Task objective ▸ Wherever a line in the records contains the word "lean", return that line.

Stored data:
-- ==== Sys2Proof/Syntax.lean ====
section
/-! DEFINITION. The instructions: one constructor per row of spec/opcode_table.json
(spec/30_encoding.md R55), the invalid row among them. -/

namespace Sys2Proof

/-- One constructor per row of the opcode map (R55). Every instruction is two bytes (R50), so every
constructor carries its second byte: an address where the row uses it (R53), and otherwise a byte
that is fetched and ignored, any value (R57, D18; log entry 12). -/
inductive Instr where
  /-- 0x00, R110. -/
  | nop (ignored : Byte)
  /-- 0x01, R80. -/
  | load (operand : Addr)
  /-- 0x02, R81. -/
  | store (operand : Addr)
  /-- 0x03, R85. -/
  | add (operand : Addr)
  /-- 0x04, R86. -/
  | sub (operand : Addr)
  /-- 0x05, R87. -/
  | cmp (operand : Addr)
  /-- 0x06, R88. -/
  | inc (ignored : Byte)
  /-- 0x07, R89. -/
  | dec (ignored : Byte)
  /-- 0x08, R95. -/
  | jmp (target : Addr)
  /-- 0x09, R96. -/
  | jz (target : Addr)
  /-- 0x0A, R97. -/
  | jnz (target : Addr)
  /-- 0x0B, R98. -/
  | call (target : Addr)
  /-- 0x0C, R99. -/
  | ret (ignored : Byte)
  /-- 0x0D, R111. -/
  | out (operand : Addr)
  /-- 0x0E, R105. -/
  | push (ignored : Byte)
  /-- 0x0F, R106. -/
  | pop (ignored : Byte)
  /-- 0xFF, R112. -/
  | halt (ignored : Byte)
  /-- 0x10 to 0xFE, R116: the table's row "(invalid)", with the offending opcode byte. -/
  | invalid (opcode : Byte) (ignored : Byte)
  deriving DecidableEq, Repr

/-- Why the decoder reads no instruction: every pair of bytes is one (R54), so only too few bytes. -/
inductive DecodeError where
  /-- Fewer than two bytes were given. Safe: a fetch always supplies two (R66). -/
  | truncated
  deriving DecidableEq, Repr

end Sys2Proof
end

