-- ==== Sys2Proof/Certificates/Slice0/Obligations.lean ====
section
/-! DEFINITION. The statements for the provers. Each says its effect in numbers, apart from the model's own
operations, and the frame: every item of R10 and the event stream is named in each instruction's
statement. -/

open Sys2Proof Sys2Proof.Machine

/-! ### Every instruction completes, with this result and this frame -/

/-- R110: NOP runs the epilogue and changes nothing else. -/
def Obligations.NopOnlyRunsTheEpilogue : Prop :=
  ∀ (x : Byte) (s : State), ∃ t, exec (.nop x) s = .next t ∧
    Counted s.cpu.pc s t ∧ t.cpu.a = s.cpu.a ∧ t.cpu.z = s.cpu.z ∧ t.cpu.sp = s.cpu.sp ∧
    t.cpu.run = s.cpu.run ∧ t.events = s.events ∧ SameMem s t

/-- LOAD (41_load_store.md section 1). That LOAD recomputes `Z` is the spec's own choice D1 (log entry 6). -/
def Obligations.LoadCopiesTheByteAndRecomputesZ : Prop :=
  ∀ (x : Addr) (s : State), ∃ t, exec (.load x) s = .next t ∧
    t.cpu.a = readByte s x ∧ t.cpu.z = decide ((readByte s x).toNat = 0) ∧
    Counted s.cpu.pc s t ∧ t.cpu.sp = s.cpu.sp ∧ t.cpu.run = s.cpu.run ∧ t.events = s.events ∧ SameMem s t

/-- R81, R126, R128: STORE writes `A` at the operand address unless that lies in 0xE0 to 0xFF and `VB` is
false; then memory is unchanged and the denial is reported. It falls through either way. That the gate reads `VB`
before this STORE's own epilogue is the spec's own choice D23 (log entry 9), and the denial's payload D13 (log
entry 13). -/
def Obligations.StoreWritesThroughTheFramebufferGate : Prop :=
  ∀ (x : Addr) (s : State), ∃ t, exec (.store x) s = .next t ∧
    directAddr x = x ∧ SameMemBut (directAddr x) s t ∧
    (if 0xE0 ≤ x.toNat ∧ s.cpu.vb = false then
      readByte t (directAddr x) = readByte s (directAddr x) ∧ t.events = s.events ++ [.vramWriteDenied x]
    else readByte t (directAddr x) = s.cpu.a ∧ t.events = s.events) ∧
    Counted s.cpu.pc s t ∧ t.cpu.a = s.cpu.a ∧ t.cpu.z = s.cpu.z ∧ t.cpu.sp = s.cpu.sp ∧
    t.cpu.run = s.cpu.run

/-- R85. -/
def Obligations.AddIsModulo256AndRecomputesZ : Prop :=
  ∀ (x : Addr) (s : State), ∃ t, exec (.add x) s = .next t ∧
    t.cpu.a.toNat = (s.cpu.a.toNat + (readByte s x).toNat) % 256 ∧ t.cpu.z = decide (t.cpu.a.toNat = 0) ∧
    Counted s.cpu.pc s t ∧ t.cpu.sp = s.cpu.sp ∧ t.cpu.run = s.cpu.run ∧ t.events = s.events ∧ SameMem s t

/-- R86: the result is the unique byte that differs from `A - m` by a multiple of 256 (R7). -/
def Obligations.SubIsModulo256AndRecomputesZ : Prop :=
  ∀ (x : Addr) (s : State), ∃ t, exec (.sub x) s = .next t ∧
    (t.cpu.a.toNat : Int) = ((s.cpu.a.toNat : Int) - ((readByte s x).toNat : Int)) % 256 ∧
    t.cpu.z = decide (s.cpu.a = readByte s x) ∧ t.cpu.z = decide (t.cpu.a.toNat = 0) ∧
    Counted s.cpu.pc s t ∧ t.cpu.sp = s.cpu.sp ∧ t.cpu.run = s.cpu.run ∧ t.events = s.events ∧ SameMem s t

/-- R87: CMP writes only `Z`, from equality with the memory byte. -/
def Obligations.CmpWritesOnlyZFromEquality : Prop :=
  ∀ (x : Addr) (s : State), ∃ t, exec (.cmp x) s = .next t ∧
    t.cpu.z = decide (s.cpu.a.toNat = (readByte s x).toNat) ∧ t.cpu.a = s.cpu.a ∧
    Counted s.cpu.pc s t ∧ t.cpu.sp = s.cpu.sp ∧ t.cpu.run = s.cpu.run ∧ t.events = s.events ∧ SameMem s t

Answer to this exercise ▸
-- ==== Sys2Proof/Syntax.lean ====
-- ==== Sys2Proof/Certificates/Slice0/Obligations.lean ====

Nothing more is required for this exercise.